Our competitor research service analysed 12 months of traffic, engagement, and conversion data across five brands in the water treatment space: Redmond.life, Pod Company, Cryosc, Ahhsome, and Pleatco. The findings reveal not just who’s winning, but precisely why—and what it means for businesses competing in this sector.

This isn’t just a story about traffic numbers.

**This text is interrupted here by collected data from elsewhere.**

/-- StepRunsDecodedTransaction, DecodedOperationsEncodeBack: an inbox whose first transaction decodes. -/
theorem witness_step_decodes :
    ({ State.reset with inbox := [.transaction (encode .rdDataW)] } : State).inbox =
      .transaction (encode .rdDataW) :: [] ∧ decode (encode .rdDataW) = .ok .rdDataW := ⟨rfl, rfl⟩
theorem witness_step_no_transaction :
    ({ State.reset with inbox := [.transaction ⟨.read, 3, 0, 0⟩] } : State).inbox = .transaction ⟨.read, 3, 0, 0⟩ :: [] ∧
    (⟨.read, 3, 0, 0⟩ : Transaction).sz = 3 := ⟨rfl, rfl⟩
theorem witness_step_reset_and_idle :
    ({ State.reset with inbox := [.reset] } : State).inbox = .reset :: [] ∧ State.reset.inbox = [] := ⟨rfl, rfl⟩

/-- DecodeEncodeRoundTrip: the last offset with a descriptor, and one beyond. -/
theorem witness_round_trip :
    (Instr.wrUnmapped 0x1F (.half 0xFFFF)).wellFormed = true ∧
    (Instr.wrUnmapped 0x1F (.half 0xFFFF)).hasDescriptor = true ∧ (Instr.rdUnmapped 0x20 .byte).wellFormed = true := by
  decide

/-- DescriptorSelectsFirstMatchingRow: a descriptor of each clause. -/
theorem witness_descriptor :
    (0xDF : Byte).extractLsb' 5 2 ≠ 3 ∧ (0x60 : Byte).extractLsb' 5 2 = 3 := by decide

/-- CheckOrderDecidesOutcome: a transaction under each clause, at the offsets and sizes where the clauses meet. -/
theorem witness_check_order :
    ((⟨.write, 3, 0, 0⟩ : Transaction).sz = 3) ∧
    ((⟨.read, 0, 1, 0⟩ : Transaction).sz ≠ 3 ∧ isMapped 1 = false ∧ isMapped 9 = false) ∧
    ((⟨.read, 1, 4, 0⟩ : Transaction).sz ≠ 3 ∧ (⟨.read, 1, 8, 0⟩ : Transaction).sz ≠ 2) ∧
    (State.reset.ctrl.was = false ∧ (⟨.write, 1, 0, 0⟩ : Transaction).sz = 1 ∧ (⟨.write, 2, 0, 0⟩ : Transaction).sz = 2) ∧
    ((⟨.write, 2, 4, 0⟩ : Transaction).sz = 2 ∧ seedState.ctrl.was = true ∧ (⟨.write, 0, 0, 0⟩ : Transaction).sz = 0) := by
  decide

/-- ReversalsReverseBitStrings: the widest reversal and a masked value. -/
theorem witness_reversal : 7 < 8 ∧ 32 ≤ 32 ∧ (0xFFFF : Word).toNat < 2 ^ 16 := by decide

/-- ConstructBuildsOrRefuses and EngineResetRestoresSeed. -/
theorem witness_construct :
    (sampleEngine.config.width = 16 ∨ sampleEngine.config.width = 32) ∧
    ¬((17 : Nat) = 16 ∨ (17 : Nat) = 32) ∧
    construct sampleEngine.config = .ok ⟨sampleEngine.config, 0xFFFF⟩ := ⟨by decide, by decide, rfl⟩

/-- ByteStepShiftsAndXorsBitByBit: the top bit of a good config. -/
theorem witness_bit_index : sampleEngine.config.wf ∧ 15 < sampleEngine.config.width := by decide

/-- ZeroPolynomialOnlyShifts (E17). -/
theorem witness_zero_polynomial :
    (⟨⟨0, 16, false, false, 0xFFFF, 0⟩, 0xFFFF⟩ : Engine).wf ∧
    (⟨⟨0, 16, false, false, 0xFFFF, 0⟩, 0xFFFF⟩ : Engine).config.polynomial = 0 := by decide

/-- SixteenBitChecksumsStayBelowBitSixteen. -/
theorem witness_sixteen_bit : liveState.Inv ∧ liveState.ctrl.tcrc = true := ⟨witness_live_inv, rfl⟩

/-- ValueTransformsTheOutputOnly, second clause (E35). -/
theorem witness_plain_value :
    (⟨⟨0x1021, 32, false, false, 0xFFFFFFFF, 0⟩, 0xFFFFFFFF⟩ : Engine).wf ∧
    (⟨⟨0x1021, 32, false, false, 0xFFFFFFFF, 0⟩, 0xFFFFFFFF⟩ : Engine).config.reflectOutput = false := by decide

/-- InertWritesKeepTheCandidate: K15's polynomials, the modes 2 and 3, and a 32-bit CONTROL. -/
theorem witness_inert :
    (Ctrl.ofWord 0x01000000).tcrc = true ∧ (0x00001021 : Word).setWidth 16 = (0xABCD1021 : Word).setWidth 16 ∧
    (2 : BitVec 2).getLsbD 1 = (Ctrl.ofWord 0xF0000000).tot.getLsbD 1 ∧ (Ctrl.ofWord 0).tcrc = false := by decide

/-- ReconcileRebuildsOrResets: the live config equal to the candidate, and different from it (K15, K12). -/
theorem witness_reconcile :
    (∃ e, liveState.engine = some e ∧ e.config = liveState.candidate) ∧
    (∀ e, ({ liveState with poly := 0x8005 } : State).engine = some e →
      e.config ≠ ({ liveState with poly := 0x8005 } : State).candidate) :=
  ⟨⟨_, rfl, by decide⟩, fun e h => by cases h; decide⟩

/-- LazyReconcileOnlyWhenStale, AccumulateByteWriteFeedsTheEngine, DoublewordReadReportsTheValue,
WideWriteInAccumulateModeIsRejected: accumulate mode, clean with an engine, dirty, and without an engine. -/
theorem witness_stale_and_clean :
    (liveState.ctrl.was = false ∧ liveState.configDirty = false ∧ ∃ e, liveState.engine = some e) ∧
    (State.reset.ctrl.was = false ∧ State.reset.configDirty = true ∧ State.reset.engine = none) :=
  ⟨⟨rfl, rfl, _, rfl⟩, rfl, rfl, rfl⟩
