/-- The FLAGS of a publication header that a token's marks set (R258). -/
def Marks.flags (m : Marks) : Nat :=
  b2n m.flagged + 2 * b2n m.poisoned + 4 * b2n m.pad + 8 * b2n m.shedGap

/-- The FLAGS of two tokens together. -/
def orFlags (a b : Nat) : Nat := a ||| b

/-- A token's effect on its channel's entry and pass (R23, R24, R32). `number` gives the frame number and epoch
of a FRAME_START that its producer numbers itself (a camera); other producers count up from 0.
`payload` is what the digest takes. DEDUCED (log 26). -/
def Chan.record (c : Chan) (m : Marks) (number : Option (Nat × Nat)) (ts : Nat) (payload : List Byte) : Chan :=
  let fe :=
    if m.frameStart then
      match number with
      | some x => x
      | none => if c.started then nextFrame c.ent.frameNumber c.ent.epoch else (0, c.ent.epoch)
    else (c.ent.frameNumber, c.ent.epoch)
  let e := { c.ent with frameNumber := fe.1, epoch := fe.2, lastTs := ts, state := if c.stalls = 0 then 1 else c.ent.state }
  let e := if m.flagged then e.addFlagged 1 else e
  let e := if m.poisoned then e.addPoisoned 1 else e
  let open0 := if m.frameStart then some ⟨2 ^ 32 - 1, 0, 0, ts⟩ else c.pass
  let open1 := open0.map (fun p =>
    { p with crc := crc32c p.crc payload, tokens := p.tokens + 1, flags := orFlags p.flags m.flags })
  let c := { c with ent := e, pass := open1, started := c.started || m.frameStart, tokens := (c.tokens + 1) % 2 ^ 32 }
  match m.frameEnd, open1 with
  | true, some p =>
    let d := (p.crc ^^^ (2 ^ 32 - 1)) % 2 ^ 32
    { c with
      ent := { c.ent with digest := d }
      pass := none, passes := c.passes + 1
      last := ⟨fe.1, fe.2, d, p.tokens * e.tokenBytes, p.flags, p.ts⟩ }
  | _, _ => c

/-- Whether the sender may issue a token (R17, R20, R21): under hold a credit of every receiver,
under shed a credit of the leading one. -/
def Chan.canSend (c : Chan) : Bool :=
  if c.ent.shed then c.recv.any (fun r => decide (0 < r.credits)) else c.recv.all (fun r => decide (0 < r.credits))

/-- Whole frames waiting in a receiver's backlog. -/
def Receiver.frames (r : Receiver) : Nat := (r.backlog.filter (fun t => t.marks.frameStart)).length

/-- The tokens of the first frame that begins in a backlog taken out (R21). -/
def dropFrame (ts : List Token) : List Token :=
  let before := ts.takeWhile (fun t => !t.marks.frameStart)
  let rest := ts.dropWhile (fun t => !t.marks.frameStart)
  match rest with
  | [] => before
  | _ :: tl => before ++ tl.dropWhile (fun t => !t.marks.frameStart)

/-- The next token to a receiver marked with SHED_GAP. -/
def markGap (ts : List Token) : List Token :=
  match ts.takeWhile (fun t => !t.marks.frameStart), ts.dropWhile (fun t => !t.marks.frameStart) with
  | a, t :: tl => a ++ { t with marks := { t.marks with shedGap := true } } :: tl
  | a, [] => a

/-- A token offered to a receiver under shed (R21): issued at once when it holds a credit and nothing waits,
held back otherwise; beyond SHED_DEPTH whole frames the oldest is discarded. Answers the receiver, the tokens
issued to it and the frames dropped. DESIGN CHOICE (log 110). -/
def Receiver.offer (r : Receiver) (depth : Nat) (t : Token) : Receiver × List Token × Nat :=
  let t := if r.gap && t.marks.frameStart && r.backlog.isEmpty
    then { t with marks := { t.marks with shedGap := true } } else t
  if r.backlog.isEmpty && decide (0 < r.credits) then
    ({ r with credits := r.credits - 1, gap := if t.marks.frameStart then false else r.gap }, [t], 0)
  else
    let b := r.backlog ++ [t]
    let r1 := { r with backlog := b }
    if depth < r1.frames then
      let b1 := dropFrame b
      let started := b1.any (fun x => x.marks.frameStart)
      ({ r with backlog := if started then markGap b1 else b1, gap := r.gap || !started }, [], 1)
    else (r1, [], 0)

/-- Backlog tokens issued while credits last (R21). -/
def Receiver.drain : Nat → Receiver → Receiver × List Token
  | 0, r => (r, [])
  | n + 1, r =>
    match r.backlog with
    | [] => (r, [])
    | t :: ts =>
      if 0 < r.credits then
        let x := Receiver.drain n { r with credits := r.credits - 1, backlog := ts }
        (x.1, t :: x.2)
      else (r, [])

/-- Credits returned to the sender of a channel for its receiver `i`; an excess is dropped and each counts in FLAGGED (R128). -/
def Chan.credit (c : Chan) (i n : Nat) : Chan :=
  let have0 := match c.recv[i]? with | some r => r.credits | none => c.ent.creditDepth
  let room := c.ent.creditDepth - have0
  { c with
    recv := c.recv.modify i (fun r => { r with credits := r.credits + min n room })
    ent := if room < n then c.ent.addFlagged (n - room) else c.ent }

/-- A credit spent for the next token on every receiver that takes it at once (hold, R17). -/
def Chan.spend (c : Chan) : Chan :=
  if c.ent.shed then c else { c with recv := c.recv.map (fun r => { r with credits := r.credits - 1 }) }
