-- ==== Sys2Proof/Machine/Interleave.lean ====
section
/-! DEFINITION. Machine/Interleave.lean: canonical addresses, the interleave description, its commit and its discovery (R248-R253). -/

namespace Sys2Proof.Machine

open Sys2Proof

/-! ## The map (R249) -/

/-- Parity of a number's bits below `n`. -/
def parityBelow : Nat → Nat → Bool
  | 0, _ => false
  | n + 1, x => xor (x.testBit n) (parityBelow n x)

/-- The canonical address of an aperture offset: A[j] = parity(H & MASK[j - 5]) ^ OFFSET[j] for j = 5 to 32, A[4:0] = H[4:0]. -/
def Interleave.canonical (d : Interleave) (h : Nat) : Nat :=
  (List.range 28).foldl (fun a i =>
    if xor (parityBelow 33 (h &&& d.masks.getD i 0)) (d.offset.testBit (i + 5)) then a + 2 ^ (i + 5) else a) (h % 32)

/-- A row of a linear system over GF(2): its coefficients and its right side. -/
abbrev Gf2Row := Nat × Bool

/-- One column of an elimination: a pivot found among the rows left, and its bit cleared in every other row. -/
def gf2Column (k : Nat) (done rest : List Gf2Row) : Option (List Gf2Row × List Gf2Row) :=
  match rest.find? (fun r => r.1.testBit k) with
  | none => none
  | some p =>
    let f (r : Gf2Row) : Gf2Row := if r.1.testBit k then (r.1 ^^^ p.1, xor r.2 p.2) else r
    some (done.map f ++ [p], (rest.erase p).map f)

/-- The elimination over columns `k` to `k + n - 1`; with no pivot, the column at which it fails. -/
def gf2Solve : Nat → Nat → List Gf2Row → List Gf2Row → Except Nat (List Gf2Row)
  | 0, _, done, _ => .ok done
  | n + 1, k, done, rest =>
    match gf2Column k done rest with
    | none => .error k
    | some r => gf2Solve n (k + 1) r.1 r.2

/-- The rows of a description for a canonical address. -/
def Interleave.rows (d : Interleave) (a : Nat) : List Gf2Row :=
  (List.range 28).map (fun i => (d.masks.getD i 0, xor (a.testBit (i + 5)) (d.offset.testBit (i + 5))))

/-- The aperture offset of a canonical address; zero where the map has none. -/
def Interleave.aperture (d : Interleave) (a : Nat) : Nat :=
  match gf2Solve 28 5 [] (d.rows a) with
  | .ok rs => (rs.zipIdx).foldl (fun h r => if r.1.2 then h + 2 ^ (r.2 + 5) else h) (a % 32)
  | .error _ => 0

/-- Bits outside [32:5]. -/
def outside (x : Nat) : Bool := x % 32 != 0 || decide (2 ^ 33 ≤ x)

/-- Why a description is not invertible: the H bit or A bit concerned; a mask or an offset may not have bits outside [32:5]. DESIGN CHOICE (log 82). -/
def Interleave.singular (d : Interleave) : Option Nat :=
  if outside d.offset then some 0
  else match (List.range 28).find? (fun i => outside (d.masks.getD i 0)) with
    | some i => some (i + 5)
    | none => match gf2Solve 28 5 [] (d.rows 0) with | .ok _ => none | .error k => some k

/-! ## Canonical addresses (R248, R250) -/

/-- The channel of a canonical address. -/
def canonChannel (a : Nat) : Nat := field a 31 2

/-- A burst in bank 0, row 0 of its channel. -/
def inBootstrap (a : Nat) : Bool := field a 11 20 == 0

/-- The bursts of the bootstrap block: bank 0, row 0 of the four channels. -/
def bootstrapBursts : List Nat := (List.range 4).flatMap (fun c => (List.range 64).map (fun k => 2 ^ 31 * c + 32 * k))

/-- The bootstrap pages of a description (R250). -/
def Interleave.bootPages (d : Interleave) : List Nat := (bootstrapBursts.map (fun a => d.aperture a / 4096)).eraseDups

/-- The first and last aperture page of the register page (R254). -/
def regPageFirst : Nat := 2097088

/-- An aperture page of the register page. -/
def isRegPage (p : Nat) : Bool := decide (regPageFirst ≤ p) && decide (p ≤ 2097151)

/-! ## Commit (R251) -/

/-- The first check of a commit that fails, with BIT and IL_DETAIL: SINGULAR, a bootstrap burst in the register page, one in a page of the window map. DESIGN CHOICE (log 82). -/
def State.commitFault (s : State) (d : Interleave) : Option (Nat × Nat × Nat) :=
  match d.singular with
  | some b => some (4, b, 0)
  | none =>
    let ps := d.bootPages
    match ps.find? isRegPage with
    | some p => some (6, 0, p)
    | none =>
      let map := match s.stream with | some st => st.winMap.map WinMap.aperture | none => []
      match ps.find? (fun p => map.contains p) with
      | some p => some (6, 0, p)
      | none => none

/-- A description committed, or refused with RESULT; the one in effect stays where a check fails. STATE is then 1, or 0 for a commit of the identity by its own command. DESIGN CHOICE (log 82). -/
def State.commit (s : State) (d : Interleave) (committed : Bool) : State :=
  match s.commitFault d with
  | some (r, b, p) => { s with host := { s.host with result := r, bit := b, detail := p, committing := false } }
  | none => { s with host := { s.host with active := d, committed := committed, result := 1, bit := 0, detail := 0, committing := false } }

/-- IL_COMMIT: RESULT 0 while the checks and the switch go on. -/
def State.ilCommit (s : State) : State := { s with host := { s.host with result := 0, bit := 0, detail := 0, committing := true } }

/-- IL_COMMIT_DONE. -/
def State.ilCommitDone (s : State) : State := if s.host.committing then s.commit s.host.staged true else s

/-- IDENTITY: the identity committed. DESIGN CHOICE (log 82). -/
def State.ilIdentity (s : State) : State := s.commit Interleave.identity false

/-! ## Discovery (R252, R253) -/

/-- DISCOVER_START. -/
def State.discoverStart (s : State) : State :=
  { s with host := { s.host with
      discovery := true, result := 0, bit := 0, detail := 0, captures := [], overflow := false, malformed := false, deducing := false } }

/-- A discovery write captured; a burst beyond the 32nd overflows, one that is not a full burst is BAD_BURST. -/
def State.capture (s : State) (a : Nat) (data : List Byte) (full : Bool) : State :=
  let p := s.host
  if !full then { s with host := { p with malformed := true } }
  else if 32 ≤ p.captures.length then { s with host := { p with overflow := true } }
  else { s with host := { p with captures := p.captures ++ [(a, leAt data 8 8)] } }

/-- DISCOVER_END: STATE returns at once; the map is derived later. -/
def State.discoverEnd (s : State) : State :=
  if s.host.discovery then { s with host := { s.host with discovery := false, deducing := true } } else s

/-- The canonical address captured for an aperture offset. -/
def captured (cs : List (Nat × Nat)) (h : Nat) : Option Nat := (cs.find? (fun c => c.2 == h)).map (·.1)

/-- The description whose columns are the captures for 2^5 to 2^32. -/
def derived (cs : List (Nat × Nat)) (offset : Nat) : Interleave :=
  let col (k : Nat) : Nat := ((captured cs (2 ^ k)).getD 0) ^^^ offset
  ⟨offset, (List.range 28).map (fun i => (List.range 28).foldl (fun m k => if (col (k + 5)).testBit (i + 5) then m + 2 ^ (k + 5) else m) 0)⟩

/-- The result of a derivation: RESULT and BIT, and the description on OK. DESIGN CHOICE (log 82). -/
def deduce (p : HostPort) : Nat × Nat × Interleave :=
  let cs := p.captures
  if p.overflow then (5, 0, p.staged)
  else if p.malformed then (7, 0, p.staged)
  else match captured cs 0 with
    | none => (2, 0, p.staged)
    | some off =>
      match (List.range 28).find? (fun k => (captured cs (2 ^ (k + 5))).isNone) with
      | some k => (2, k + 5, p.staged)
      | none =>
        let d := derived cs off
        match d.singular with
        | some b => (4, b, p.staged)
        | none =>
          match cs.find? (fun c => d.canonical c.2 != c.1) with
          | some c => (3, ((List.range 33).find? (fun i => (d.canonical c.2 ^^^ c.1).testBit i)).getD 0, p.staged)
          | none => (1, 0, d)

/-- IL_DERIVE_DONE: RESULT is set; on OK the map is staged. -/
def State.deriveDone (s : State) : State :=
  if s.host.deducing then
    let r := deduce s.host
    { s with host := { s.host with result := r.1, bit := r.2.1, detail := 0, staged := r.2.2, deducing := false } }
  else s

end Sys2Proof.Machine
end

It’s a case study in how brand investment beats SEO dependency, why efficiency metrics can be a trap, and what happens when companies abandon their marketing channels entirely.

Executive Summary: The Competitive Landscape at a Glance

Before diving into the analysis, here’s the high-level picture of where each competitor stands after 12 months of market activity:

Company Annual Traffic YoY Change Conversion Rate Bounce Rate Avg. Session
Redmond.life 1,967,702 -0.83% 3.21% 53.45% 06:46
Pod Company 1,947,779 +151.94% 1.03% 56.98% 04:10
Cryosc 49,623 +30.26% n/a 83.76% 04:37
Ahhsome 34,992 -44.75% 1.15% 30.22% 06:19
Pleatco 1,702 -95.86% n/a 78.38% 03:44

The data tells a stark story: the market is consolidating around two dominant players while smaller brands either scramble to catch up or disappear entirely. The gap between market leaders (nearly 2 million visits) and the rest of the pack (under 50,000 visits) has become a chasm.

Market Overview: A Tale of Two Trajectories

The water treatment and wellness consumables market underwent a seismic shift between November 2024 and October 2025. What was once a relatively stable competitive landscape has transformed into a winner-take-most arena where strategic decisions made years ago are now determining who survives.

Redmond.life maintains its position as the traffic leader with nearly 2 million annual visits, but its stagnant growth (-0.83%) masks a more concerning reality: it’s losing ground to Pod Company in relative terms. The market leader isn’t growing while the challenger is doubling. That’s a trajectory that ends with a leadership change if left unchecked.

Meanwhile, Pleatco’s collapse from 41,100 to just 1,702 visits represents a complete market exit in all but name. This wasn’t a gradual decline or a strategic pivot—it was a digital extinction event that happened in plain sight.

Market Position Nov 2023-Oct 2024 Nov 2024-Oct 2025 Change
Redmond.life (Leader) 1,984,092 1,967,702 -0.83%
Pod Company 773,125 1,947,779 +151.94%
Ahhsome 63,333 34,992 -44.75%
Pleatco 41,100 1,702 -95.86%
Cryosc 38,094 49,623 +30.26%

The total addressable digital market grew substantially, but that growth concentrated almost exclusively in Pod Company’s favour. Every other competitor either stagnated, declined, or collapsed entirely. This concentration of growth in a single challenger brand suggests a fundamental shift in how consumers discover and engage with water treatment products online.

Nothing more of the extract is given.